Bitcoin Derivatives Platform BitMEX Makes KYC Mandatory, Whales to Trade Elsewhere

As the last bastion of non-KYC centralized exchanges begins to fall, the future looks bright for DeFi protocols.

BitMEX Introduces KYC to Meet "Evolving Regulatory Standards"

Key Takeaways

  • BitMEX is implementing mandatory KYC for all users, irrespective of trading size.
  • Moving in the direction of regulatory requirements can catapult the exchange into a playground for hedge funds.
  • This provides a unique opportunity for derivatives DEXes to fill BitMEX's shoes as a non-KYC trading venue.

Share this article

BitMEX‘s new KYC policy requires all users to submit their personal information to the exchange by February 2021. This presents an opportunity for the exchange to cater to a broader customer base, and also creates a chance for DEXes to rise to the occasion and take over the non-KYC trading market.

BitMEX Moves Towards Regulatory Standards

The industry’s largest derivatives exchange announced KYC for all users starting from Aug. 28, 2020.

BitMEX, an exchange that boasts close to a trillion dollars in yearly volume, is a haven for whales who want to bypass KYC while still trading millions of dollars in crypto.

Many customers trade on the platform because of the no-KYC policy, and the latest move can act as a catalyst for rival Binance to usurp the futures and perpetual contract market.

The CFTC probed BitMEX for allowing residents of the United States to trade on its platform without registering with the agency.

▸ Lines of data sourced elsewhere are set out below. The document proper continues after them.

-- ==== Sys2Proof/Machine/Save.lean ====
section
/-! DEFINITION. Save areas of open contexts and their hub slices (R27, R178, R194, R280). -/

namespace Sys2Proof.Machine

/-- The first word of a context's save area in its core's tight memory. -/
def CtxE.area (x : CtxE) : Nat := x.saveBase * 64

/-- Words of a save area before the hub slice (R280). -/
def areaState : Nat := 0x1B8

/-- The words of a save area. -/
def Chip.areaWords (c : Chip) (core base n : Nat) : List Word := toWords n (c.tightRead core base n)

/-- Write words into tight memory. -/
def Chip.tightPut (c : Chip) (core base : Nat) (ws : List Word) : Chip := c.tightWrite core base ws.length (ofWords ws)

/-- The control registers that belong to a context (R119, R196, R227, R165). -/
def ctxCregs : List Nat :=
  [0x10, 0x11, 0x12, 0x13, 0x14] ++ (List.range 16).map (· + 0x20) ++ [0x42, 0x43, 0x44, 0x45, 0x46, 0x4E, 0x4F, 0x60, 0x62]

/-- Build a table from a list of numbers. -/
def tblOf {w : Nat} (ks : List Nat) (f : Nat → Nat) : Tbl (BitVec w) :=
  ks.foldl (fun t k => tset 0 t k (BitVec.ofNat w (f k))) []

/-- A segment register from fields of a save area. -/
def segOfArea (ws : List Word) (n : Nat) : SegReg :=
  ⟨BitVec.ofNat 16 (Config.savedField ws n), BitVec.ofNat 128 (Config.savedField ws (n + 1)),
   (Config.savedField ws (n + 2)) % 2 == 1⟩

/-- The bits that a control register of a context can hold: those of its table that are not reserved (R6, R119, R196, R227). -/
def cregHeld (n : Nat) : Nat :=
  match n with
  | 0x10 | 0x12 | 0x13 | 0x24 | 0x25 | 0x2A | 0x2B | 0x4E | 0x60 => 0xFFFF_FFFF
  | 0x11 => 0x3FF
  | 0x14 => 0x7FFF
  | 0x20 | 0x21 | 0x2D | 0x2E => 0xFFFF
  | 0x22 | 0x23 | 0x26 | 0x27 | 0x42 => 0xFFFF_FFF8
  | 0x28 | 0x29 => 0x1FF
  | 0x2C => 0x1FFF
  | 0x2F => 0xFFFF_0001
  | 0x43 => 0x3_FFFF
  | 0x44 => 0xFFFF_F000
  | 0x45 => 0x8000_000F
  | 0x46 => 0xFFF
  | 0x4F => 0x3FF
  | 0x62 => 7
  | _ => 0

/-- The architectural state that the words of a save area written by software or by an image restore. -/
def archOfArea (ws : List Word) : Arch :=
  let f (n : Nat) : Nat := Config.savedField ws n
  let cr : Tbl Pair := tblOf ctxCregs (fun k => f (0x200 + k) &&& cregHeld k)
  { w := tblOf (List.range 64) f
    v := tblOf (List.range 16) (fun k => f (0x40 + k))
    a := tblOf (List.range 32) (fun k => f (0x80 + k))
    lk := BitVec.ofNat 32 (f 0xA0), st := BitVec.ofNat 32 ((f 0xA1 &&& 0x1F0) + f 0xA6 % 3)
    fl := BitVec.ofNat 32 (f 0xA2 &&& 0x1F1F)
    ct := BitVec.ofNat 32 (f 0xA3), pc := BitVec.ofNat 32 (f 0xA4 / 8 * 8)
    seg := (List.range 8).foldl (fun t k => tset {} t k (segOfArea ws (0xB0 + 3 * k))) []
    creg := cr, eff := cr
    edesc := ([0x20, 0x21, 0x24, 0x25, 0x2A, 0x2B]).foldl (fun t k => tset {} t k (segOfArea ws (0x100 + 3 * k))) []
    br := if f 0xD0 % 2 = 1 then some ⟨BitVec.ofNat 32 (f 0xD1 / 8 * 8), 1 + f 0xD2 % 2, 0⟩ else none
    rep := if f 0xD3 % 2 = 1 then some ⟨false, f 0xD5 % 257⟩ else none
    hold := (List.range 16).map (fun i => BitVec.ofNat 16 (f (0xE0 + i))) }

/-! ### The hub slice (R280) -/

/-- The words 0x1B8 to 0x1FF of a save area for a slice. -/
def sliceWords (s : Slice) : List Word :=
  let st := s.stack.reverse
  toWords 2 s.tctl ++ toWords 2 s.modctl ++ toWords 2 s.wmask ++ toWords 2 s.cfgsel
  ++ (List.range 32).flatMap (fun i => match st[i]? with
    | some e => toWords 2 (e.id + e.pri * 2 ^ 10 + 2 ^ 31)
    | none => toWords 2 0)

/-- The pair at word `i` of a list. -/
def pairOf (ws : List Word) (i : Nat) : Nat := (ws.getD i 0).toNat + (ws.getD (i + 1) 0).toNat * 2 ^ 16

/-- The marks kept beside a saved stack: for each entry from the bottom the owner count of its source, none for a stale one. -/
def Hub.stackMarks (h : Hub) (s : Slice) : List (Option Nat) :=
  s.stack.reverse.map (fun e => if e.stale then none else some (tget 0 h.gen e.id))

/-- The slice that those words restore; the moderation timer starts afresh. An entry is current only if it was saved so and its
source has kept its owner since (R271). -/
def sliceOfWords (h : Hub) (marks : List (Option Nat)) (ws : List Word) : Slice :=
  let es := ((List.range 32).map (fun i => pairOf ws (8 + 2 * i))).filter (fun x => bitN x 31)
  { stack := ((es.zip (List.range 32)).map (fun x =>
      ⟨bits x.1 9 0, bits x.1 17 10, marks.getD x.2 none != some (tget 0 h.gen (bits x.1 9 0))⟩)).reverse
    tctl := bits (pairOf ws 0) 8 0, modctl := pairOf ws 2, wmask := pairOf ws 4, cfgsel := bits (pairOf ws 6) 9 0 }

/-- Save the slice of a core's running context into its area, with the marks of its stack, and put the reset values in its
place. The cores of a swing pair have one slice, the lower's. -/
def Chip.saveSlice (c : Chip) (core ctx base : Nat) : Chip :=
  let k := c.lowCore core
  let s := c.hub.slice k
  let c := c.setSaved core ctx { c.savedCtx core ctx with marks := c.hub.stackMarks s }
  let c := c.tightPut core (base + areaState) (sliceWords s)
  { c with hub := c.hub.setSlice k {} }

/-- The slice saved for a context. -/
def Chip.savedSlice (c : Chip) (core ctx base : Nat) : Slice :=
  sliceOfWords c.hub (c.savedCtx core ctx).marks (c.areaWords core (base + areaState) 72)

/-- Restore the slice of a core from a context's area. -/
def Chip.loadSlice (c : Chip) (core ctx base : Nat) : Chip :=
  { c with hub := c.hub.setSlice (c.lowCore core) (c.savedSlice core ctx base) }

/-! ### The architectural state (R27) -/

/-- The words the cox writes for an architectural state. -/
def archWords (a : Arch) : List Word := (List.range areaState).map (Config.saveWord a)

/-- Save the architectural state of a context. -/
def Chip.saveArch (c : Chip) (core ctx base : Nat) (a : Arch) : Chip :=
  let s := c.savedCtx core ctx
  (c.setSaved core ctx { s with arch := a, have_ := true, fresh := false }).tightPut core base (archWords a)

/-- The architectural state a save area restores: the one saved, unless its words have been written since. -/
def Chip.loadArch (c : Chip) (core ctx base : Nat) : Arch :=
  let s := c.savedCtx core ctx
  let ws := c.areaWords core base areaState
  if ws = archWords s.arch then s.arch else archOfArea ws

/-! ### Contexts written afresh (R349, R355, R478) -/

/-- Clear ACTIVE of the sources a saved slice had acknowledged, but for stale entries (R271, R280). -/
def Chip.dropSavedStack (c : Chip) (core ctx base : Nat) : Chip :=
  { c with hub := c.hub.dropStack (c.savedSlice core ctx base).stack }

/-- The reset state of an open context: every register clear, ST as its first window starts (R71), the program counter at
ENTRYOFF (R478), at the multiple of 8 below where it is none, PCTL 7 (R168). (DESIGN CHOICE, log entry 78) -/
def CtxE.resetArch (x : CtxE) (world : Bool) : Arch :=
  { st := BitVec.ofNat 32 (x.level + b2n world * 4), pc := BitVec.ofNat 32 (x.entryOff / 8 * 8)
    creg := [(0x62, 7)], eff := [(0x62, 7)] }

/-- Write a context of one core afresh from an image's 512 words, or from the reset state; the slice holds its reset values
either way (R280). -/
def Chip.writeFreshOne (c : Chip) (core ctx : Nat) (x : CtxE) (world : Bool) (img : Option (List Word)) : Chip :=
  let base := x.area
  let a := x.resetArch world
  let s := c.savedCtx core ctx
  let s := { s with arch := a, have_ := true, damaged := false, fresh := img.isNone, first := true, keyNew := true, marks := [] }
  let c := c.setSaved core ctx s
  c.tightPut core base ((match img with
    | some ws => ws.take areaState
    | none => archWords a) ++ sliceWords {})

/-- Write a context afresh; in swing its twin's as well (R263). -/
def Chip.writeFresh (c : Chip) (core ctx : Nat) (x : CtxE) (world : Bool) (img : Option (List Word)) : Chip :=
  let c1 := c.writeFreshOne core ctx x world img
  if c.inSwing (core / 8) && (core / 8) % 2 == 0 then c1.writeFreshOne (core + 8) ctx x world img else c1

end Sys2Proof.Machine
end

The U.K.’s primary financial market regulator, the Financial Conduct Authority (FCA), also warned U.K. residents against using the exchange. The derivatives platform is alleged to have “providing financial services or products in the U.K. without our permission,” per the FCA.

As regulators turn their attention to BitMEX, and crypto markets in general, the need to find a balance between crypto’s cypherpunk ethos and regulatory requirements is a must for the industry’s longevity.

Centralized exchanges like BitMEX are far more prone to regulatory action than their decentralized counterparts. Still, despite the newfound attention, many platforms including FTX Exchange and Phemex remain focused on serving traders.

Phemex, a derivatives exchange offering perpetual contracts with 100x leverage, told Crypto Briefing that:

“Our slogan, ‘Trade Simple,’ represents our desire to deliver straightforward financial services to as many people as possible. As such, we will continue to welcome and empower traders from all over the world while ensuring that our services always remain accessible.”

Conversely, decentralized alternatives are also gaining steam. Ethereum-based DEXes have encountered stellar growth in 2020. dYdX and Synthetix, DeFi projects building permissionless derivative trading, can emerge as the biggest winners from BitMEX’s KYC.

DeFi derivatives volume
Volume on dYdX (black) and Synthetix (blue) since March 2020, via Dune Analytics

However, there is a bright side for BitMEX too.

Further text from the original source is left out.